Getting revenge for stealing the Vanka Jalana away from them made sense. Who doesn’t like a good bit of revenge? But as far as the treasure? We didn’t steal anything from Squidbeard or any of the other merfolk.
Illbro came forward and slashed at me with his ax. I struck it away with the stone staff. I didn’t so much use my strength as the dense weight of the petrified wood. His ax went clattering across the top of
it. I caught a tentacle on a back swing. I pulverized it, and the squish felt good. He screamed in pain as he drew his coils in like a dead spider. He probably didn’t want me smashing more parts of him. And where was his dick? Did he have a ninth appendage underneath? That wasn’t something I really wanted to consider.
I batted Ibbithy’s trident away. I got lucky, but she was quick. She hit my legs with the shaft and put me on my ass.
The spines of her trident were in my face. They were hooked, so once she jabbed me, pulling them out would take a good chunk of my flesh. The thing was? I liked my flesh where it was.
“Come on, Ibby,” I said. “We had some good times, right? I didn’t kill you when I could’ve. You kept looking at me, I kept looking at you. It was like love at first sight.”
She made a face. “I never looked at you. I can’t love you since you’re a cow fucker. And yes, you let me live. That was your mistake.”
It seemed she was going to ram her trident into my face, but in the blink of an eye, everything changed. From above, a muscled figure drove a foot into Ibbithy BuBano. It was a kick for the ages. And there, above me, was the winged woman I’d rescued. Her white feathered wings were dazzling in the sunshine.
Dryx plucked the trident away from Ibbithy. The angel girl whirled it around and tried to stick it through the mermaid’s chest. The mermaid’s water armor grabbed the tines and held them. That armor certainly was impressive.

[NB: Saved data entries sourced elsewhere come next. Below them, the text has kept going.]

/-- Self-clearing causes that have settled stay settled through operations on latched causes. -/
theorem settled_after {exc : List Cause} {s u : State} (f : HoldFrame s u) (m : HoldMoves s u)
    (e : SameCauses (· ∉ exc) s.har u.har) (q : ∀ c ∈ exc, c.latched = true) (h : CausesSettled s) :
    CausesSettled u := fun c hc => by
  have n : c ∉ exc := fun i => latched_not_selfClearing (q c i) hc
  rw [e.pending c n, e.level, condition_frame f (by rw [m.link]) hc]
  exact h c hc

/-- R95, Table 5-4: the restart is the one of the table. -/
theorem restarted_of {u t : State} (h : t.ssv = u.restart.ssv) (k : t.pgn = u.restart.pgn) : Restarted u t := by
  unfold State.restart at h k
  unfold Restarted
  dsimp only
  split
  · rw [if_pos ‹_›] at h k; exact ⟨h, k⟩
  · rw [if_neg ‹_›] at h k
    cases e : u.ssv.haltedFrom with
    | none => rw [e] at h k; exact ⟨h, k⟩
    | some st =>
      rw [e] at h k
      cases st <;> first
        | exact ⟨h, k⟩
        | (dsimp only at h k ⊢
           split
           · rw [if_pos ‹_›] at h k; exact ⟨h, k⟩
           · rw [if_neg ‹_›] at h k; exact ⟨h, k⟩)

/-- Everything that operations of the Hold Arbiter on latched causes and then the end of the command can do. -/
theorem close_follows_of {exc : List Cause} {s u : State} (f : HoldFrame s u) (m : HoldMoves s u)
    (e : SameCauses (· ∉ exc) s.har u.har) (x : EveryCause s → Effects exc s u) (q : ∀ c ∈ exc, c.latched = true) :
    Follows exc s u.close := by
  have cf := f.trans (close_frame u)
  have mv := m.trans (refreshCauses_moves u)
  have sc := refreshCauses_same u
  have fold := refreshCauses_exact u
  have all := fun n : EveryCause s => (x n).trans n (refreshCauses_effects u (e.length.trans n)) fun c hc =>
    latched_not_selfClearing (q c hc)
  have pins := close_pins u
  have calm := fun h : CausesSettled s => close_settled u (settled_after f m e q h)
  have eq : u.close = u.refreshCauses.refreshPins := by unfold State.close; rfl
  have cond : ∀ c ∈ Cause.selfClearing, u.close.condition c = u.condition c := fun c hc =>
    condition_frame (close_frame u) (by rw [eq, State.refreshPins_lpt, (refreshCauses_moves u).link]) hc
  generalize u.refreshCauses = v at *
  have k : ∀ c, u.close.har.isPending c = v.har.isPending c := fun c => by rw [eq]; rfl
  have pending : ∀ c, c ∉ exc → c ∉ Cause.selfClearing → u.close.har.isPending c = s.har.isPending c := fun c n n' => by
    rw [k, sc.pending c n', e.pending c n]
  refine ⟨cf.ltu, cf.peers, cf.fxs, cf.inputs, cf.sampling, cf.rst, cf.sim, cf.cpt, cf.items, cf.freeTaken, cf.pending,
    cf.ixs, ?_, ?_, ?_, ?_, ?_, ?_, ?_, ?_, ?_, ?_, ?_, fun c => ?_,
    fun c h n => pending c n (latched_not_selfClearing h), fun n c hc lv => ?_,
    pins, fun h c n => ?_, fun n h => ?_, fun n h => ?_, fun n c c7 h0 h1 => ?_, fun n h => ?_, fun n h => ?_, fun n h h1 => ?_,
    fun n h h1 => ?_, fun n h => ?_, fun n h h1 h2 => ?_, fun n h h1 h2 => ?_⟩
  · rw [eq]; exact mv.link
  · rw [eq]; exact mv.queue
  · rw [eq]; exact mv.fresh
  · rw [eq]; exact mv.held
  · rw [eq]; exact mv.join
  · rw [eq]; exact mv.joins
  · rw [eq]; exact mv.ssv
  · rw [eq]; exact mv.timers
  · rw [eq]; exact mv.stopPosition
  · rw [eq]; exact mv.base
  · rw [eq]; exact mv.mask
  · rw [eq]; exact (sc.level c).trans (e.level c)
  · rw [k, cond c hc]; exact fold (e.length.trans n) c hc (by rw [e.level]; exact lv)
  · rw [calm h]; exact e.pending c n
  · have a : v = s := (all n).still fun c => by rw [← k]; exact h c
    rw [eq, a]; rfl
  · have a := (all n).drive fun c c7 => by rw [← k]; exact h c c7
    rw [eq]; exact a
  · have a := (all n).dropped c c7 (by rw [← k]; exact h1) fun y => by rw [h0] at y; cases y
    rw [eq]; exact a
  · have a := (all n).restart fun c c7 p => h c c7 (by rw [k]; exact p)
    rw [eq]; exact ⟨a.1, fun p q => restarted_of (a.2 p q).1 (a.2 p q).2⟩
  · have a := (all n).announced h
    rw [eq]; exact a
  · rw [eq] at h1 ⊢; exact (all n).hold h h1
  · rw [eq] at h1 ⊢; exact (all n).frames h h1
  · rw [eq] at h ⊢; exact (all n).stop h
  · rw [eq] at h2 ⊢; exact (all n).ready h h1 h2
  · rw [eq] at h1 h2 ⊢; exact (all n).line h h1 h2

/-- Everything that the end of a command can do. -/
theorem close_follows (s : State) : Follows [] s s.close :=
  close_follows_of (.rfl' s) (.rfl' s) (.rfl' _ _) (fun _ => .rfl' _ s) (by simp)

theorem SameCauses.mono {keep keep' : Cause → Prop} {h k : Har} (a : SameCauses keep h k) (m : ∀ c, keep' c → keep c) :
    SameCauses keep' h k := ⟨a.length, a.level, fun c n => a.pending c (m c n)⟩

/-- Everything that raising a latched cause and then ending the command can do. -/
theorem raise_close_follows (s : State) (c : Cause) (l : c.latched = true) : Follows [c] s (s.raise c).close :=
  close_follows_of (raise_frame s c) (raise_moves s c) ((raise_same s c).mono (by simp)) (raise_effects s c)
    (by simpa using l)

/-- Everything that clearing a latched cause and then ending the command can do. -/
theorem unpend_close_follows (s : State) (c : Cause) (l : c.latched = true) : Follows [c] s (s.unpend c).close :=
  close_follows_of (unpend_frame s c) (unpend_moves s c) ((unpend_same s c).mono (by simp)) (unpend_effects s c)
    (by simpa using l)

/-- A latched cause that a command clears is not pending at its end. -/
theorem unpend_close_pending (s : State) (c : Cause) (n : s.har.causes.length = Cause.all.length)
    (h : c.latched = true) : (s.unpend c).close.har.isPending c = false := by
  rw [(close_same (s.unpend c)).pending c h]
  exact unpend_pending s c n

/-- A cause of level 1 or more that a command raises outside OFFLINE is pending at its end, if it is latched. -/
theorem raise_close_pending (s : State) (c : Cause) (o : s.ixs.state ≠ .offline) (l : 1 ≤ s.har.level c)
    (n : s.har.causes.length = Cause.all.length) (h : c.latched = true) : (s.raise c).close.har.isPending c = true := by
  rw [(close_same (s.raise c)).pending c h]
  exact raise_pending s c (by simp [State.offline, o]) l n

end Sys2Proof.Machine
end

Ibbithy threw a punch, but Dryx blocked it. The angel girl used all of her considerable strength to break the trident at the tip, then took the length of wood and snapped it over her knee.
In seconds, she had two fighting sticks, only she wielded them like swords. Dryx was a warrior. I hadn’t been wrong. And she was saving my life.
Dryx lost her shit. She smacked Ibbithy over and over, driving her back, until the princess had no choice but to leap away. She did a perfect backflip and hit the water with a tail instead of legs.
Dryx turned on Squidbeard, her fighting sticks ready to pummel him into calamari. “Call off the attack, or I will kill you.”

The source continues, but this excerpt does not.